Yes, it is a bit more complicated than just painting bitmaps. But it improved performance a lot and was made for the future.

The lack of a middleware just means that every developer had to invent the wheel there.
Yeah, that's where NASSP still stands. We are using the old 2D panel mechanism. Which seems to perform worse in Orbiter 2016 than it did in Orbiter 2010, CPU wise. W have a multiple of bitmap panels and basically every switch in the CSM is functional (with even more bitmaps for that) so changing the system is going to be a big step. It's probably going to be a direct step to a 3D panel, with the old 2D panel staying in place until the 3D panel has completely replaced it. Probably no reason to go to an intermediate Panel2D system, unless that is easier than I am imagining it. Converting bitmaps or creating new meshes etc. If someone wants to spend a year of their time on this project, you are welcome to join the NASSP team, haha.

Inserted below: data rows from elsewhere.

/-! ## keepBeat -/

@[simp] theorem keepBeat_beat (s s' : State) : (keepBeat s s').beat = s.beat := rfl
@[simp] theorem keepBeat_grid (s s' : State) : (keepBeat s s').grid = s'.grid := rfl
@[simp] theorem keepBeat_cache (s s' : State) : (keepBeat s s').cache = s'.cache := rfl
@[simp] theorem keepBeat_forager (s s' : State) : (keepBeat s s').forager = s'.forager := rfl
@[simp] theorem keepBeat_lens (s s' : State) : (keepBeat s s').lens = s'.lens := rfl
@[simp] theorem keepBeat_sched (s s' : State) : (keepBeat s s').sched = s'.sched := rfl
@[simp] theorem keepBeat_tiers (s s' : State) : (keepBeat s s').tiers = s'.tiers := rfl
@[simp] theorem keepBeat_fabric (s s' : State) : (keepBeat s s').fabric = s'.fabric := rfl
@[simp] theorem keepBeat_remote (s s' : State) : (keepBeat s s').remote = s'.remote := rfl
@[simp] theorem keepBeat_host (s s' : State) : (keepBeat s s').host = s'.host := rfl
@[simp] theorem keepBeat_power (s s' : State) : (keepBeat s s').power = s'.power := rfl
@[simp] theorem keepBeat_reliab (s s' : State) : (keepBeat s s').reliab = s'.reliab := rfl
@[simp] theorem keepBeat_sec (s s' : State) : (keepBeat s s').sec = s'.sec := rfl
@[simp] theorem keepBeat_mgmt (s s' : State) : (keepBeat s s').mgmt = s'.mgmt := rfl
@[simp] theorem keepBeat_boot (s s' : State) : (keepBeat s s').boot = s'.boot := rfl
@[simp] theorem keepBeat_regs (s s' : State) : (keepBeat s s').regs = s'.regs := rfl
@[simp] theorem keepBeat_committed (s s' : State) : (keepBeat s s').committed = s'.committed := rfl
@[simp] theorem keepBeat_latches (s s' : State) : (keepBeat s s').latches = s'.latches := rfl
@[simp] theorem keepBeat_freeCtr (s s' : State) : (keepBeat s s').freeCtr = s'.freeCtr := rfl
@[simp] theorem keepBeat_tx (s s' : State) : (keepBeat s s').tx = s'.tx := rfl
@[simp] theorem keepBeat_pending (s s' : State) : (keepBeat s s').pending = s'.pending := rfl

/-! ## keepQueue -/

@[simp] theorem keepQueue_beat (s s' : State) : (keepQueue s s').beat = s'.beat := rfl
@[simp] theorem keepQueue_grid (s s' : State) : (keepQueue s s').grid = s'.grid := rfl
@[simp] theorem keepQueue_cache (s s' : State) : (keepQueue s s').cache = s'.cache := rfl
@[simp] theorem keepQueue_forager (s s' : State) : (keepQueue s s').forager = s'.forager := rfl
@[simp] theorem keepQueue_lens (s s' : State) : (keepQueue s s').lens = s'.lens := rfl
@[simp] theorem keepQueue_sched (s s' : State) : (keepQueue s s').sched = s'.sched := rfl
@[simp] theorem keepQueue_tiers (s s' : State) : (keepQueue s s').tiers = s'.tiers := rfl
@[simp] theorem keepQueue_fabric (s s' : State) : (keepQueue s s').fabric = s'.fabric := rfl
@[simp] theorem keepQueue_remote (s s' : State) : (keepQueue s s').remote = s'.remote := rfl
@[simp] theorem keepQueue_host (s s' : State) : (keepQueue s s').host = s'.host := rfl
@[simp] theorem keepQueue_power (s s' : State) : (keepQueue s s').power = s'.power := rfl
@[simp] theorem keepQueue_reliab (s s' : State) : (keepQueue s s').reliab = s'.reliab := rfl
@[simp] theorem keepQueue_sec (s s' : State) : (keepQueue s s').sec = s'.sec := rfl
@[simp] theorem keepQueue_mgmt (s s' : State) : (keepQueue s s').mgmt = s'.mgmt := rfl
@[simp] theorem keepQueue_boot (s s' : State) : (keepQueue s s').boot = s'.boot := rfl
@[simp] theorem keepQueue_regs (s s' : State) : (keepQueue s s').regs = s'.regs := rfl
@[simp] theorem keepQueue_committed (s s' : State) : (keepQueue s s').committed = s'.committed := rfl
@[simp] theorem keepQueue_latches (s s' : State) : (keepQueue s s').latches = s'.latches := rfl
@[simp] theorem keepQueue_freeCtr (s s' : State) : (keepQueue s s').freeCtr = s'.freeCtr := rfl
@[simp] theorem keepQueue_tx (s s' : State) : (keepQueue s s').tx = s'.tx := rfl
@[simp] theorem keepQueue_pending (s s' : State) : (keepQueue s s').pending = s.pending := rfl

/-! ## quiet -/

/-- With power on, `quiet` is the effect with the beat unit and the queue of before. -/
theorem quiet_powered {s s' : State} (h : Powered s) : quiet s s' = { s' with beat := s.beat, pending := s.pending } := if_neg h

/-- Without power nothing changes. -/
theorem quiet_unpowered {s s' : State} (h : s.boot.phase = 0) : quiet s s' = s := if_pos h

@[simp] theorem quiet_beat (s s' : State) : (quiet s s').beat = s.beat := by
  unfold quiet; split <;> rfl
@[simp] theorem quiet_pending (s s' : State) : (quiet s s').pending = s.pending := by
  unfold quiet; split <;> rfl
theorem quiet_grid {s s' : State} (h : Powered s) : (quiet s s').grid = s'.grid := by rw [quiet_powered h]
theorem quiet_cache {s s' : State} (h : Powered s) : (quiet s s').cache = s'.cache := by rw [quiet_powered h]
theorem quiet_forager {s s' : State} (h : Powered s) : (quiet s s').forager = s'.forager := by rw [quiet_powered h]
theorem quiet_lens {s s' : State} (h : Powered s) : (quiet s s').lens = s'.lens := by rw [quiet_powered h]
theorem quiet_sched {s s' : State} (h : Powered s) : (quiet s s').sched = s'.sched := by rw [quiet_powered h]
theorem quiet_tiers {s s' : State} (h : Powered s) : (quiet s s').tiers = s'.tiers := by rw [quiet_powered h]
theorem quiet_fabric {s s' : State} (h : Powered s) : (quiet s s').fabric = s'.fabric := by rw [quiet_powered h]
theorem quiet_remote {s s' : State} (h : Powered s) : (quiet s s').remote = s'.remote := by rw [quiet_powered h]
theorem quiet_host {s s' : State} (h : Powered s) : (quiet s s').host = s'.host := by rw [quiet_powered h]
theorem quiet_power {s s' : State} (h : Powered s) : (quiet s s').power = s'.power := by rw [quiet_powered h]
theorem quiet_reliab {s s' : State} (h : Powered s) : (quiet s s').reliab = s'.reliab := by rw [quiet_powered h]
theorem quiet_sec {s s' : State} (h : Powered s) : (quiet s s').sec = s'.sec := by rw [quiet_powered h]
theorem quiet_mgmt {s s' : State} (h : Powered s) : (quiet s s').mgmt = s'.mgmt := by rw [quiet_powered h]
theorem quiet_boot {s s' : State} (h : Powered s) : (quiet s s').boot = s'.boot := by rw [quiet_powered h]
theorem quiet_regs {s s' : State} (h : Powered s) : (quiet s s').regs = s'.regs := by rw [quiet_powered h]
theorem quiet_committed {s s' : State} (h : Powered s) : (quiet s s').committed = s'.committed := by rw [quiet_powered h]
theorem quiet_latches {s s' : State} (h : Powered s) : (quiet s s').latches = s'.latches := by rw [quiet_powered h]
theorem quiet_freeCtr {s s' : State} (h : Powered s) : (quiet s s').freeCtr = s'.freeCtr := by rw [quiet_powered h]
theorem quiet_tx {s s' : State} (h : Powered s) : (quiet s s').tx = s'.tx := by rw [quiet_powered h]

I wanted to make a long post in this thread about how the general Orbiter 2016 experience has been for us NASSP developers but I never found the time. So here the short version. It has been a struggle in the beginning, especially the changes to PreStep and PostStep and the touchdown points took a long time to sort out. But it's definitely worth it, landing on the Moon is just on another level in Orbiter 2016. I also still hope to build a version of NASSP 8 for Orbiter 2010; while you won't be able to do everything in 2010 (docked PMI are bad) it shouldn't been too much effort to do this. And I really hope there is going to be a stable Orbiter 2016 patch release (e.g. Orbiter 2016P1) soon so that we don't have to release NASSP 8 for the Orbiter Beta only, which is not super convenient to set up. Orbiter 2016 still has the same (and more) issues as 2010.